Tuesday, June 11, 2013

We Are Doomed to Repeat History, If We Don't Know Our History

Today, we visited Selma, AL, the site of a major voting rights campaign in 1964-65. Selma is best known for "Bloody Sunday" when marchers crossed the Edmund Pettis Bridge heading out of Selma and were met by a wall of state troopers and local police who beat them back with billy clubs and tear gas. A few short weeks later, after Martin Luther King had been invited to join the Selma movement, did they receive an armed guard by those same State Police (who had been deputized as national guardsman) as they marched from Selma to Montgomery confronting the powers of the Alabama State Government under Gov. George Wallace, who had tacitly approved of the police's earlier violent action. 

However, before and after the cameras and the national media attention left Selma, there were hundreds of brave people, many of them children who bravely confronted the powers that disenfranchised nearly all the black people in western Alabama from voting. We had the honor of meeting two of those people, Frederick Douglass Reese and Joanne Bland. Rev. Reese was president of the Voting Rights League, president of the teachers' association and the pastor of a local church, who bravely marched with others to the courthouse demanding to be allowed to register to vote. Again and again they were pushed away. Ms. Bland, who gave us an "alternative" history tour of Selma was only 12 years old when she marched over the Edmund Pettis Bridge, but by the time she was 11 had been arrested 13 times for going with countless other young folks to the courthouse demanding that her parents be given the right to register to vote. 
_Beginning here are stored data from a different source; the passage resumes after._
-- ==== Sys2Proof/Tests/Slice0.lean ====
section
/-! SUPPORT. Tests: ill-formed operands refused, one word per instruction written out from the table of R98, single steps with
the expected results of `spec/95_test_vectors.md`, and a witness for every hypothesis of every statement. -/

namespace Sys2Proof.Tests

open Sys2Proof.Machine Sys2Proof.Claims

/-! ## WellFormed: an ill-formed operand for each check -/

theorem test_reg_16_refused : regOf? 16 = none ∧ regOf? 15 = some 15 := by decide
theorem test_addr_4096_refused : addrOf? 4096 = none ∧ addrOf? 4095 = some 0xFFF := by decide
theorem test_imm_256_refused : immOf? 256 = none ∧ immOf? 255 = some 0xFF := by decide
theorem test_height_16_refused : heightOf? 16 = none ∧ heightOf? 15 = some 15 := by decide
theorem test_operand_reg_refused : operandsAdmitted [(.reg, 3), (.reg, 16)] = false := by decide
theorem test_operand_addr_refused : operandsAdmitted [(.addr, 4096)] = false := by decide
theorem test_operand_imm_refused : operandsAdmitted [(.reg, 0), (.imm, 256)] = false := by decide
theorem test_operand_height_refused : operandsAdmitted [(.reg, 0), (.reg, 1), (.height, 16)] = false := by decide
theorem test_operands_admitted : Instr.wellFormed (.drawSprite 15 15 15) = true := by decide

/-! ## Decoding: a word of each row, nibble by nibble from R98, and the words beside it -/

theorem test_decode_clearScreen : decodeTableWord 16 0x00E0 = some (.clearScreen) := by decide
theorem test_decode_ret : decodeTableWord 16 0x00EE = some (.ret) := by decide
theorem test_decode_jump : decodeTableWord 16 0x1ABC = some (.jump 0xABC) := by decide
theorem test_decode_call : decodeTableWord 16 0x2ABC = some (.call 0xABC) := by decide
theorem test_decode_skipEqImm : decodeTableWord 16 0x31F0 = some (.skipEqImm 1 0xF0) := by decide
theorem test_decode_skipNeqImm : decodeTableWord 16 0x4E0D = some (.skipNeqImm 0xE 0x0D) := by decide
theorem test_decode_skipEqReg : decodeTableWord 16 0x5120 = some (.skipEqReg 1 2) := by decide
theorem test_decode_setImm : decodeTableWord 16 0x6FAB = some (.setImm 0xF 0xAB) := by decide
theorem test_decode_addImm : decodeTableWord 16 0x7580 = some (.addImm 5 0x80) := by decide
theorem test_decode_move : decodeTableWord 16 0x8120 = some (.move 1 2) := by decide
theorem test_decode_orRegs : decodeTableWord 16 0x8121 = some (.orRegs 1 2) := by decide
theorem test_decode_andRegs : decodeTableWord 16 0x8122 = some (.andRegs 1 2) := by decide
theorem test_decode_xorRegs : decodeTableWord 16 0x8123 = some (.xorRegs 1 2) := by decide
theorem test_decode_addRegs : decodeTableWord 16 0x8124 = some (.addRegs 1 2) := by decide
theorem test_decode_subRegs : decodeTableWord 16 0x8125 = some (.subRegs 1 2) := by decide
theorem test_decode_shiftRight : decodeTableWord 16 0x8126 = some (.shiftRight 1 2) := by decide
theorem test_decode_subRegsReverse : decodeTableWord 16 0x8127 = some (.subRegsReverse 1 2) := by decide
theorem test_decode_shiftLeft : decodeTableWord 16 0x812E = some (.shiftLeft 1 2) := by decide
theorem test_decode_skipNeqReg : decodeTableWord 16 0x9120 = some (.skipNeqReg 1 2) := by decide
theorem test_decode_setIndex : decodeTableWord 16 0xAFFF = some (.setIndex 0xFFF) := by decide
theorem test_decode_jumpOffset : decodeTableWord 16 0xB2FE = some (.jumpOffset 0x2FE) := by decide
theorem test_decode_randomMasked : decodeTableWord 16 0xC30F = some (.randomMasked 3 0x0F) := by decide
theorem test_decode_drawSprite : decodeTableWord 16 0xDAB5 = some (.drawSprite 0xA 0xB 5) := by decide
theorem test_decode_skipKeyDown : decodeTableWord 16 0xE19E = some (.skipKeyDown 1) := by decide
theorem test_decode_skipKeyUp : decodeTableWord 16 0xE1A1 = some (.skipKeyUp 1) := by decide
theorem test_decode_getDelay : decodeTableWord 16 0xF207 = some (.getDelay 2) := by decide
theorem test_decode_waitKey : decodeTableWord 16 0xF10A = some (.waitKey 1) := by decide
theorem test_decode_setDelay : decodeTableWord 16 0xF015 = some (.setDelay 0) := by decide
theorem test_decode_setSound : decodeTableWord 16 0xF018 = some (.setSound 0) := by decide
theorem test_decode_addIndex : decodeTableWord 16 0xF11E = some (.addIndex 1) := by decide
theorem test_decode_spriteAddress : decodeTableWord 16 0xF929 = some (.spriteAddress 9) := by decide
theorem test_decode_storeBcd : decodeTableWord 16 0xF333 = some (.storeBcd 3) := by decide
theorem test_decode_storeRegs : decodeTableWord 16 0xF155 = some (.storeRegs 1) := by decide
theorem test_decode_loadRegs : decodeTableWord 16 0xFF65 = some (.loadRegs 0xF) := by decide

theorem test_unknown_0000 : decodeTableWord 16 0x0000 = none := by decide
theorem test_unknown_5121 : decodeTableWord 16 0x5121 = none := by decide
theorem test_unknown_8128 : decodeTableWord 16 0x8128 = none ∧ decodeTableWord 16 0x812F = none := by decide
theorem test_unknown_9121 : decodeTableWord 16 0x9121 = none := by decide
theorem test_unknown_E19F : decodeTableWord 16 0xE19F = none := by decide
theorem test_unknown_F166 : decodeTableWord 16 0xF166 = none := by decide
theorem test_decode_two_bytes : decode [0x61, 0x2A, 0x77] = .ok (.setImm 1 0x2A, [0x77]) := by decide
theorem test_decode_one_byte : decode [0x61] = .error .truncated := by decide

/-! ## Single steps; each test names its vector of `spec/95_test_vectors.md` -/

/-- `s` with its `pc` at `pc` and the instruction word `w` there. -/
def placed (pc : Word) (w : Nat) (s : State) : State := (s.setPc pc).withFetchWord 16 w

/-- The state after one step has the property. -/
def after (s : State) (p : State → Bool) : Bool :=
  match step s with
  | .next t => p t
  | _ => false

/-- The reset state with two registers set. -/
def two (x : Reg) (a : Byte) (y : Reg) (b : Byte) : State := (State.reset.setV x a).setV y b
In their presentations to us, both Rev. Reese and Ms. Bland stressed that this history of civil rights is being suppressed today. In Alabama children only learn a cursory history of Civil Rights as part of state history in 4th grade. Only in the last 10-15 years  have the key sites been restored and a visitor center built commemorating the events of 1965. Talking with some current high school students on our trip, I learned that they learn very little if any history of the Civil Rights Movement except some key events like the Montgomery bus boycott and the "I Have A Dream" speech. Meanwhile in neighboring Mississippi there are few, if any commemorative sites to the events of the 1950's and 1960's that occurred there. Apparently the power structure would rather we forget our history.

While I feel like I am visiting place of near holy significance, I realize that for most white Americans, the Civil Rights is past history that is over and done with and that it need not be remembered any more. However, the message we repeatedly heard today is tell this story, don't let it die; the struggle continues, even though some victories have been won.  When we look at the recent efforts leading up to the last election to restrict certain people's right to vote, we see that the desire for the powers-that-be to limit or take away certain people's rights - especially those who are people of color and who are poor -- still exists and must be resisted. Too many people like Joanne Bland and Rev. F.D. Reese shed their blood and gave themselves to the struggle so that those rights might be available to all citizens.